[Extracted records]
*** Begin section ***

/-! ### Ring 4 -/

/-- A byte of a ring entry. -/
def entByte (e : Entry) (k : Nat) : Nat := bytesAt e k 1
/-- The low half of a request's sequence number. -/
def entSeq (e : Entry) : Nat := bytesAt e 56 2
/-- The firmware takes the request at the head of what it holds, when it has the opcode; it waits for ring 5 (R340). -/
def State.takeReq (s : State) (op : Nat) (k : State → Entry → State) : State :=
  match s.fw.reqs with
  | [] => s
  | e :: t => if s.fwTakes && s.room5 && entByte e 0 == op then k { s with fw := { s.fw with reqs := t } } e else s
/-- The channel a request names, if it is an IO-Link port. -/
def State.reqPort (s : State) (e : Entry) : Option Ch :=
  if h : entByte e 6 < 32 then (if s.isPort ⟨entByte e 6, h⟩ then some ⟨entByte e 6, h⟩ else none) else none
/-- The request as an ISDU. -/
def entIsdu (e : Entry) : Isdu := { seq := entSeq e, tag := entByte e 7, index := bytesAt e 8 2, sub := entByte e 10, write := none }
/-- A refused ISDU whose channel may be no port. -/
def State.refuseIsdu (s : State) (e : Entry) (status : Nat) : State :=
  s.ringOut 5 { kind := 0x50, body := [(4, 2, entSeq e), (6, 1, entByte e 6), (7, 1, entByte e 7), (8, 1, status), (9, 1, 1)] }
/-- Another request to a port whose ISDU_WRITE is not whole: that ISDU is refused (R268). -/
def State.interleave (s : State) (c : Ch) : State := s.endFrag c 6
/-- A whole ISDU is queued, or refused: the port is not communicating, or four wait (R268). -/
def State.queueIsdu (s : State) (c : Ch) (q : Isdu) : State :=
  let p := (s.ch c).port
  let st := s.portState c
  if !(st == 6 || st == 7 || st == 8) then s.endIsdu c q 3
  else if p.isdu.isNone ∧ p.queue = [] ∧ p.resp = [] then (s.updPort c fun p => { p with isdu := some q }).odSend c
  else if 4 ≤ p.queue.length then s.endIsdu c q 5
  else s.updPort c fun p => { p with queue := p.queue ++ [q] }
/-- ISDU_READ. -/
def execIsduRead (s : State) : Host.Outcome State Fault Refusal :=
  onHub (fun s => s.takeReq 0x40 fun s e =>
    match s.reqPort e with
    | none => s.refuseIsdu e 6
    | some c => (s.interleave c).queueIsdu c (entIsdu e)) s
/-- A refused ISDU_WRITE is answered once: what still comes of it is passed over, up to its last fragment (R267). -/
def State.passOver (s : State) (e : Entry) : State := s.markDead ((entIsdu e).key (entByte e 6)) (!bit (entByte e 11) 0)
/-- A fragment of an ISDU_WRITE: it continues the port's ISDU in offset order, or refuses it. A fragment of another request ends the ISDU
before it, and needs offset 0 itself (R267, R268). -/
def State.fragment (s : State) (c : Ch) (e : Entry) : State :=
  let last := bit (entByte e 11) 0
  let total := bytesAt e 12 2
  let off := bytesAt e 14 2
  let n := min 40 (total - off)
  let data := (e.drop 16).take n
  let q := entIsdu e
  let same := fun (f : Isdu) => off ≠ 0 ∧ f.tag = q.tag ∧ f.index = q.index ∧ f.sub = q.sub
  let refuse := fun (s : State) => ((s.endIsdu c q 6).passOver e).updPort c fun p => { p with frag := none }
  let first := fun (s : State) =>
    if off = 0 ∧ 1 ≤ total ∧ total ≤ 232 ∧ (last → n = total) then
      let f1 : Isdu := { q with write := some (total, data) }
      let st := s.portState c
      if last then (s.updPort c fun p => { p with frag := none }).queueIsdu c f1
      else if !(st == 6 || st == 7 || st == 8) then (s.endIsdu c q 3).passOver e
      else s.updPort c fun p => { p with frag := some f1 }
    else refuse s
  match (s.ch c).port.frag with
  | none => first s
  | some f =>
    if !decide (same f) then first ((s.interleave c).markDead (q.key c.val) false)
    else match f.write with
      | some (tot, bs) =>
        if tot = total ∧ bs.length = off ∧ (last → off + n = total) then
          let f1 : Isdu := { q with write := some (total, bs ++ data) }
          if last then (s.updPort c fun p => { p with frag := none }).queueIsdu c f1 else s.updPort c fun p => { p with frag := some f1 }
        else refuse s
      | none => refuse s
/-- ISDU_WRITE. -/
def execIsduWrite (s : State) : Host.Outcome State Fault Refusal :=
  onHub (fun s => s.takeReq 0x41 fun s e =>
    let k := (entIsdu e).key (entByte e 6)
    let more := decide (bytesAt e 14 2 ≠ 0) && s.fw.dead.contains k
    match s.reqPort e with
    | none => if more then s.passOver e else (s.refuseIsdu e 6).passOver e
    | some c => if more then (s.interleave c).passOver e else (s.markDead k false).fragment c e) s
/-- A POWER_CYCLE request at a port (R264). -/
def State.powerCycle (s : State) (c : Ch) (e : Entry) : State :=
  let t := bytesAt e 8 2
  let t1 := if t = 0 then 50 else t
  let s1 := s.interleave c
  if (s1.feeder c).isNone then s1.reqDone c (entSeq e) 0x42 8
  else if t1 < 10 ∨ 6000 < t1 then s1.reqDone c (entSeq e) 0x42 6
  else (((s1.endIsdus c).supplierCmd c false).updPort c fun p => { p with cycOff := some (s.tick + t1 * 2500000) }).reqDone c (entSeq e) 0x42 0
/-- POWER_CYCLE. -/
def execPowerCycle (s : State) : Host.Outcome State Fault Refusal :=
  onHub (fun s => s.takeReq 0x42 fun s e =>
    match s.reqPort e with
    | none => s.ringOut 5 { kind := 0x51, body := [(4, 2, entSeq e), (6, 1, entByte e 6), (7, 1, 0x42), (8, 1, 6)] }
    | some c => s.powerCycle c e) s
/-- POWER_CYCLE_END: the off time is over; the supplier turns on and the port enters POWERING. -/
def execPowerCycleEnd (c : Ch) (s : State) : Host.Outcome State Fault Refusal :=
  onHub (fun s =>
    if s.fwRuns && ((s.ch c).port.cycOff.any fun t => t ≤ s.tick) then
      let s1 := (s.updPort c fun p => { p with cycOff := none }).supplierCmd c true
      if s1.isPort c && s1.on (F.IOL_CTRL_START c) then (s1.powering c).portCheck c else s1
    else s) s
/-- The records of a PD_OUT request up to channel 0xFF (Table 12.5). -/
def pdRecords (e : Entry) : List (Nat × Nat) :=
  ((List.range 12).map fun j => (entByte e (8 + 4 * j), bytesAt e (10 + 4 * j) 2)).takeWhile fun p => p.1 != 0xFF
/-- PD_OUT: PDOUT of each listed port; a channel that is no port makes the request malformed, and it does nothing. -/
def execPdOut (s : State) : Host.Outcome State Fault Refusal :=
  onHub (fun s => s.takeReq 0x43 fun s e =>
    let l := pdRecords e
    let port := fun (n : Nat) => if h : n < 32 then s.isPort ⟨n, h⟩ else false
    let done := fun (s : State) (st : Nat) => s.ringOut 5 { kind := 0x51, body := [(4, 2, entSeq e), (7, 1, 0x43), (8, 1, st)] }
    if l.all fun p => port p.1 then
      done (l.foldl (fun s p => if h : p.1 < 32 then
        (((s.interleave ⟨p.1, h⟩).setReg (F.IOL_PD_PDOUT ⟨p.1, h⟩) p.2).pdOutWritten ⟨p.1, h⟩) else s) s) 0
    else done s 6) s
/-- ABORT: every ISDU of the port ends with status 4. -/
def execAbort (s : State) : Host.Outcome State Fault Refusal :=
  onHub (fun s => s.takeReq 0x44 fun s e =>
    match s.reqPort e with
    | none => s.ringOut 5 { kind := 0x51, body := [(4, 2, entSeq e), (6, 1, entByte e 6), (7, 1, 0x44), (8, 1, 6)] }
    | some c => (s.endIsdus c).reqDone c (entSeq e) 0x44 0) s
/-- A device's answer in entries of up to 40 octets. -/
def respEntries (c : Ch) (q : Isdu) (status err : Nat) (data : List Byte) : List OutEntry :=
  let d := if status = 0 ∧ q.write.isNone then data.take 232 else []
  let k := max 1 ((d.length + 39) / 40)
  (List.range k).map fun j => respEntry c q status (if status = 1 then err else 0) d.length (40 * j) ((d.drop (40 * j)).take 40) (j + 1 == k)
/-- ISDU_RESPONSE: the device answers, with status 0, 1 or 7; the next ISDU starts once the answer stands on ring 5. -/
def execIsduResponse (c : Ch) (status err : Nat) (data : List Byte) (s : State) : Host.Outcome State Fault Refusal :=
  onHub (fun s =>
    match (s.ch c).port.isdu with
    | none => s
    | some q =>
      if s.fwRuns && (status == 0 || status == 1 || status == 7) then
        ((respEntries c q status err data).foldl (fun s e => s.putResp c e) (s.updPort c fun p => { p with isdu := none })).nextIsdu c
      else s) s
/-- ISDU_TIMEOUT: no answer within 5 s (R268). -/
def execIsduTimeout (c : Ch) (s : State) : Host.Outcome State Fault Refusal :=
  onHub (fun s =>
    match (s.ch c).port.isdu with
    | none => s
    | some q => if s.fwRuns then ((s.updPort c fun p => { p with isdu := none }).endIsdu c q 2).nextIsdu c else s) s
/-- PORT_EVENT: the device's event memory, as qualifiers and codes in the order of its slots (R269). -/
def execPortEvent (c : Ch) (ev : List (Nat × Nat)) (s : State) : Host.Outcome State Fault Refusal :=
  onHub (fun s =>
    let st := s.portState c
    if st = 6 ∨ st = 7 ∨ st = 8 then
      (ev.foldl (fun s e => s.putEvent c { kind := 0x53, body := [(6, 1, c.val), (7, 1, e.1), (8, 2, e.2)] })
        (s.updPort c fun p => { p with evFlag := p.evFlag || !ev.isEmpty })).confirmEvents c
    else s) s

end Sys2Proof.Machine
end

*** End section ***

### WHAT IS EXPECTED
Set down exactly the lines of the data above, beginning with the line that has "on ring 5. -/" and ending with the line that has "c else s) s", and no others.

### RESPONSE TO THE TASK
/-- ISDU_RESPONSE: the device answers, with status 0, 1 or 7; the next ISDU starts once the answer stands on ring 5. -/
def execIsduResponse (c : Ch) (status err : Nat) (data : List Byte) (s : State) : Host.Outcome State Fault Refusal :=
  onHub (fun s =>
    match (s.ch c).port.isdu with
    | none => s
    | some q =>
      if s.fwRuns && (status == 0 || status == 1 || status == 7) then
        ((respEntries c q status err data).foldl (fun s e => s.putResp c e) (s.updPort c fun p => { p with isdu := none })).nextIsdu c
      else s) s
/-- ISDU_TIMEOUT: no answer within 5 s (R268). -/
def execIsduTimeout (c : Ch) (s : State) : Host.Outcome State Fault Refusal :=
  onHub (fun s =>
    match (s.ch c).port.isdu with
    | none => s
    | some q => if s.fwRuns then ((s.updPort c fun p => { p with isdu := none }).endIsdu c q 2).nextIsdu c else s) s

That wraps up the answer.